All lines before the one containing "if s.rst.poweringOn then", plus that line itself, are to be printed exactly as they appear below.

┌────────

/-- The checkers count the lines that disagree and latch the first of them: its stack, its channel as the address says,
its lane and its address (R345, R364, R382, R383). -/
def Hbm.latchFail (h : Hbm) (x : TgFail) : Hbm :=
  { h with tgMismatch := x.lines, tgStack := BitVec.ofNat 4 x.stack.val
           tgCh := BitVec.ofNat 5 (channelOf x.sa.toNat), errLane := x.lane, errSa := x.sa }

/-- What the end of a phase brings when nothing failed (Table 02-3). -/
def State.nextPhase (s : State) (r : PhaseResult) : State :=
  match s.rst.phase.toNat with
  | 1 => { s with rst := { s.rst with phase := 2, selfLimit := true } }
  | 2 => { s with rst := { s.rst with phase := 3, testAt := s.tray.stamp }
                  hbm := { s.hbm with refTemp := Vector.ofFn fun i : Fin 12 => r.temps.getD i s.hbm.refTemp[i] } }
  | 3 => { s with rst := { s.rst with phase := 4, selfLimit := false }
                  pwr := s.pwr.gateAll s.tray.stamp
                  link := { s.link with ports := s.link.ports.map fun p =>
                    if p.state = 0 ∧ ¬ p.txOff then { p with state := 1 } else p } }
  | 4 =>
    let s : State := { s with
                      rst := { s.rst with phase := 5 }
                      link := { s.link with ports := s.link.ports.map fun p =>
                        if p.state = 1 then { p with state := 0 } else p } }
    s.originStart.closeAxes
  | 5 =>
    let s := { s with rst := { s.rst with finalDone := true }, pwr := { s.pwr with k := (r.kMilli : Rat) / 1000 } }
    s.measureBoot.measure
  | _ => s

/-- Cycles of the module reference that self-test always takes: 25 s (R70). -/
def selfTestTime : Nat := 2500000000

/-- `POWER_ON_PHASE_DONE` (R65 to R67, R69, R70, R358, R362, R364): the phase's failure, or the next phase. A checker's
mismatch in the traffic-generator pass is latched. A self-test takes its 25 s whatever it finds. -/
def execPowerOnPhaseDone (r : PhaseResult) (s : State) : Answer :=
  if s.rst.poweringOn then
    let rep := if s.rst.phase = 2 then s.hbm.repairAll r.laneFails else (s.hbm, none)
    let h := if s.rst.phase = 2 then (match r.tgMismatch with | some x => rep.1.latchFail x | none => rep.1) else rep.1
    let s : State := { s with hbm := h }
    let s : State := if s.rst.phase = 3#4 then s.runTo (s.rst.testAt.toNat + selfTestTime) else s
    match phaseFailure s.rst.phase.toNat r rep.2 with
    | some (code, unit) => .next (s.failPowerOn code unit)
    | none => .next (s.nextPhase r)
  else .next s

/-- The readiness signals of Table 02-3, step 8: a log record, vector 1, and an in-band interrupt. -/
def State.signalReady (s : State) : State :=
  let s := s.log 30 2 0x0002 none 0 [s.rstStatus, s.lnkCoord]
  let s := s.raise 1
  if s.tray.ibiEn ∧ s.tray.i3cAddr.isSome then { s with tray := { s.tray with ibiCount := s.tray.ibiCount + 1 } } else s

/-- The ramp of R524 starts at readiness. -/
def State.startRamp (s : State) : State :=
  { s with pwr := { s.pwr with ramp := 80, lastAt := vset s.pwr.lastAt tRamp s.tray.stamp } }

/-- `LOCAL_READINESS` (R65, R573): phase 6, the readiness signals, fuses raised to a newer security version, and the
`CENSUS` that route tables already held allow, or the `IDENT` of a module that comes late (R426, R428). -/
def execLocalReadiness (s : State) : Answer :=
  if s.rst.phase = 5 ∧ s.rst.finalDone then
    let s := { s with
      rst := { s.rst with phase := 6 }
      sec := { s.sec with svnFused := if s.sec.svnFused.toNat < s.sec.svnBundle.toNat then s.sec.svnBundle else s.sec.svnFused }
      link := { s.link with readyAt := s.tray.stamp } }
    .next s.announce.startRamp.signalReady
  else .next s

/-! Reset requests (R60 to R62, R72) -/

/-- A module reset request is accepted (R61, R62): not while a module reset is in progress, and during a coolant or
thermal stop only with `FLOW_OK` asserted and every junction below 115 °C. -/
def State.acceptsModule (s : State) : Bool :=
  s.tray.powerGood && !s.rst.poweringOn &&
    match s.tray.stop with
    | none => true
    | some .powerLoss => false
    | some _ => s.tray.flowOk && s.pwr.tj.all fun t => decide (t < 1150)

/-- The cause of a module reset that software requests: 3 after a stop, else 1 (R74). -/
def State.hostCause (s : State) : BitVec 3 := if s.tray.stop.isSome then 3 else 1

/-- A module reset is requested (R61, R62): it begins, or it is rejected and logged during a stop, or ignored. -/
def State.requestModule (s : State) : State :=
  if s.acceptsModule then s.moduleReset s.hostCause
  else if s.tray.stop.isSome then s.log 32 5 0x0060 none 0 [s.modTrayStatus]
  else s

/-- A warm reset is requested (R61, R62): it begins in phase 6; it is rejected and logged during a stop; else it is
ignored. -/
def State.requestWarm (s : State) (cause : BitVec 3) : State :=
  if s.rst.phase = 6 then s.warmStart cause
  else if s.tray.stop.isSome then s.log 32 5 0x0060 none 0 [s.modTrayStatus]
  else s

/-- A write of `RST_CTL` with a wrong key is ignored and counted (R60). -/
def State.badKey (s : State) : State := { s with rst := { s.rst with badKey := satInc s.rst.badKey } }

/-- The key of `RST_CTL` and of the mailbox's reset commands (R60, R555). -/
def resetKey : BitVec 16 := 0xC10C

/-- `RST_CTL_MODULE` (R72): `WARM` is ignored when `MODULE` is 1 in the same write. -/
def execRstCtlModule (key : BitVec 16) (_warm : Bool) (s : State) : Answer :=
  if ¬ s.hostSees then .next s
  else if key = resetKey then .next s.requestModule
  else .next s.badKey

/-- `RST_CTL_WARM` (R72). -/
def execRstCtlWarm (key : BitVec 16) (s : State) : Answer :=
  if ¬ s.hostSees then .next s
  else if key = resetKey then .next (s.requestWarm 4)
  else .next s.badKey

/-! Stamps (R57, R58, R75) -/

/-- `CLK_MOD_STAMP_LOW_READ` (R75): the upper 32 bits are latched. -/
def execClkModStampLowRead (s : State) : Answer :=
  .next { s with rst := { s.rst with latchHi := (s.tray.stamp >>> 32).setWidth 32 } }

/-- `PAIRING_RECORD` (R58): every second of module stamp, each control core that runs logs its core stamp with the
module stamp. -/
def execPairingRecord (s : State) : Answer :=
  if s.tray.powerGood then
    let s := s.period tPair 100000000
    .next ((List.range 33).foldl (fun s i =>
      if vget s.rst.running i false then s.log i 1 0x0001 none 0 [s.tray.stamp] else s) s)
  else .next s

/-! The watchdog (R546) -/

/-- From a stop on, only the Power-Management Core is watched (R546). -/
def State.watches (s : State) (core : Fin 33) : Bool :=
  s.tray.powerGood && s.rst.watched[core] && (s.tray.stop.isNone || core.val == 31)

/-- `WATCHDOG_REPORT` (R546): a running core reports and is watched from then on. -/
def execWatchdogReport (core : Fin 33) (s : State) : Answer :=
  if s.tray.powerGood && s.rst.running[core] then
    .next { s with rst := { s.rst with watched := s.rst.watched.set core true
                                       reported := s.rst.reported.set core s.tray.stamp } }
  else .next s

/-- `WATCHDOG_LAPSE` (R546): a watched core has not reported for 1 s. The Security Core logs it and takes a module
reset with cause 2; during a stop, or while a module reset is in progress already (R61), the lapse is logged only. -/
def execWatchdogLapse (core : Fin 33) (s : State) : Answer :=
  if s.watches core then
    let s := s.runTo (s.rst.reported[core].toNat + 100000000)
    let s := s.logOpen 32 none [BitVec.ofNat 64 core.val]
    if s.tray.stop.isSome || s.rst.poweringOn then .next s else .next (s.moduleReset 2)
  else .next s

end Sys2Proof.Machine
end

└────────

_Solution for this problem_
/-- The checkers count the lines that disagree and latch the first of them: its stack, its channel as the address says,
its lane and its address (R345, R364, R382, R383). -/
def Hbm.latchFail (h : Hbm) (x : TgFail) : Hbm :=
  { h with tgMismatch := x.lines, tgStack := BitVec.ofNat 4 x.stack.val
           tgCh := BitVec.ofNat 5 (channelOf x.sa.toNat), errLane := x.lane, errSa := x.sa }

/-- What the end of a phase brings when nothing failed (Table 02-3). -/
def State.nextPhase (s : State) (r : PhaseResult) : State :=
  match s.rst.phase.toNat with
  | 1 => { s with rst := { s.rst with phase := 2, selfLimit := true } }
  | 2 => { s with rst := { s.rst with phase := 3, testAt := s.tray.stamp }
                  hbm := { s.hbm with refTemp := Vector.ofFn fun i : Fin 12 => r.temps.getD i s.hbm.refTemp[i] } }
  | 3 => { s with rst := { s.rst with phase := 4, selfLimit := false }
                  pwr := s.pwr.gateAll s.tray.stamp
                  link := { s.link with ports := s.link.ports.map fun p =>
                    if p.state = 0 ∧ ¬ p.txOff then { p with state := 1 } else p } }
  | 4 =>
    let s : State := { s with
                      rst := { s.rst with phase := 5 }
                      link := { s.link with ports := s.link.ports.map fun p =>
                        if p.state = 1 then { p with state := 0 } else p } }
    s.originStart.closeAxes
  | 5 =>
    let s := { s with rst := { s.rst with finalDone := true }, pwr := { s.pwr with k := (r.kMilli : Rat) / 1000 } }
    s.measureBoot.measure
  | _ => s

/-- Cycles of the module reference that self-test always takes: 25 s (R70). -/
def selfTestTime : Nat := 2500000000

/-- `POWER_ON_PHASE_DONE` (R65 to R67, R69, R70, R358, R362, R364): the phase's failure, or the next phase. A checker's
mismatch in the traffic-generator pass is latched. A self-test takes its 25 s whatever it finds. -/
def execPowerOnPhaseDone (r : PhaseResult) (s : State) : Answer :=
  if s.rst.poweringOn then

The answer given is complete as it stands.